The output dim of the embedding layer isn't right. I'm guessing this is what makes Reshape throw the error. model.output.shape and model.output_shape do not have the same dimension.

model = Sequential()
model.add(Embedding(257, 128, input_shape=(50, 5)))
print model.output_shape # => (None, 50, 128) should be (None, 50, 5, 128)
print model.ouput.shape # => TensorShape([Dimension(None), Dimension(50), Dimension(5), Dimension(128)])
stale[bot] commented 7 years ago

This issue has been automatically marked as stale because it has not had recent activity. It will be closed after 30 days if no further activity occurs, but feel free to re-open a closed issue if needed.

greenli0511 commented 7 years ago

I have the same problem. As @suryasumukh said, "the output dim of the embedding layer isn't right".
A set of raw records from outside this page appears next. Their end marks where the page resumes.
/-! ## Bits, shifts and rotates -/

/-- R310 to R313: BTS, BTR and BTC: CF is the old bit, OF, SF, AF and PF are undefined, the bit is set, cleared or inverted.
The bit number is an immediate or a register's value modulo the operand size; for a memory operand and a register, a signed
bit string offset that selects the word. Where the address of a bit string wraps is the model's reading (log 27). -/
def Obligations.BitChange : Prop :=
  (∀ (sz : OSize) (d : RMv) (i : Byte) (s s1 : State) (p : Place),
    locateV sz d .write s = .ok p s1 → s1.placeReadable p → s1.placeWritable p →
    let w := s1.placeValue (osBits sz) p
    let k := i.toNat % osBits sz
    let s2 := s1.withBitFlags (w.getLsbD k)
    exec (.btsEvIb sz d i) s = .next (s2.putPlace p (w ||| (1#(osBits sz) <<< k))) ∧
    exec (.btrEvIb sz d i) s = .next (s2.putPlace p (w &&& ~~~(1#(osBits sz) <<< k))) ∧
    exec (.btcEvIb sz d i) s = .next (s2.putPlace p (w ^^^ (1#(osBits sz) <<< k)))) ∧
  (∀ (sz : OSize) (b r : Reg) (s : State),
    let w := (s.regs.get b).setWidth (osBits sz)
    let k := (s.regs.get r).toNat % osBits sz
    let s2 := s.withBitFlags (w.getLsbD k)
    exec (.btsEvGv sz (.reg b) r) s = .next (s2.putReg b (w ||| (1#(osBits sz) <<< k))) ∧
    exec (.btrEvGv sz (.reg b) r) s = .next (s2.putReg b (w &&& ~~~(1#(osBits sz) <<< k))) ∧
    exec (.btcEvGv sz (.reg b) r) s = .next (s2.putReg b (w ^^^ (1#(osBits sz) <<< k)))) ∧
  (∀ (sz : OSize) (m : Mem) (r : Reg) (s s1 : State) (pas : List PA),
    let o := bitOffset sz (s.regs.get r)
    segAccess (s.dataSeg (defaultSeg m)) (bitWordAddr m (effAddr s.regs m) sz o) (osBytes sz) .write (osBytes sz) s =
      .ok pas s1 → s1.readOk → s1.writeOk pas →
    let w := s1.placeValue (osBits sz) (.mem pas)
    let k := (o.fmod (osBits sz)).toNat
    let s2 := s1.withBitFlags (w.getLsbD k)
    exec (.btsEvGv sz (.mem m) r) s = .next (s2.putPlace (.mem pas) (w ||| (1#(osBits sz) <<< k))) ∧
    exec (.btrEvGv sz (.mem m) r) s = .next (s2.putPlace (.mem pas) (w &&& ~~~(1#(osBits sz) <<< k))) ∧
    exec (.btcEvGv sz (.mem m) r) s = .next (s2.putPlace (.mem pas) (w ^^^ (1#(osBits sz) <<< k))))

/-- R320 to R327: a shift or rotate by CL: a count of 0 (modulo 32) changes nothing, once the operand's checks are passed; any
other gives the operation's result and flags. The model's choices: with a count of 0 the checks of a memory operand are made all
the same (log 60); RCL and RCR by a masked count that is not 0 but a multiple of 9 (byte) or 17 (word) write the operand back
unchanged (log 58). -/
def Obligations.ShiftByCl : Prop :=
  (∀ (op : Shift) (d : RM8) (s s1 : State) (p : Place), locate8 d .write s = .ok p s1 →
    let x := shiftNext op (s1.placeValue 8 p) s1
    ((s.regs.get8 .cl).toNat % 32 = 0 → exec (op.ebCl d) s = .next { s with freeCtr := s1.freeCtr }) ∧
    ((s.regs.get8 .cl).toNat % 32 ≠ 0 → s1.placeReadable p → s1.placeWritable p →
      exec (op.ebCl d) s = .next (x.2.putPlace p x.1))) ∧
  (∀ (op : Shift) (sz : OSize) (d : RMv) (s s1 : State) (p : Place), locateV sz d .write s = .ok p s1 →
    let x := shiftNext op (s1.placeValue (osBits sz) p) s1
    ((s.regs.get8 .cl).toNat % 32 = 0 → exec (op.evCl sz d) s = .next { s with freeCtr := s1.freeCtr }) ∧
    ((s.regs.get8 .cl).toNat % 32 ≠ 0 → s1.placeReadable p → s1.placeWritable p →
      exec (op.evCl sz d) s = .next (x.2.putPlace p x.1)))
model.add(Embedding(257, 128, input_shape=(50, 5)))
print model.output_shape # => (None, 50, 128) should be (None, 50, 5, 128)
print model.ouput.shape # => TensorShape([Dimension(None), Dimension(50), Dimension(5), Dimension(128)])
model.add(Reshape(50,2,64)) # this would work
model.add(Reshape(50,5*128,1)) # this would give the error "total size should not be changed"

However, although that reshape can work, it gives an error with "Incompatible shapes" at the end. I have no idea how to workaround. It seems that this may be a bug in keras.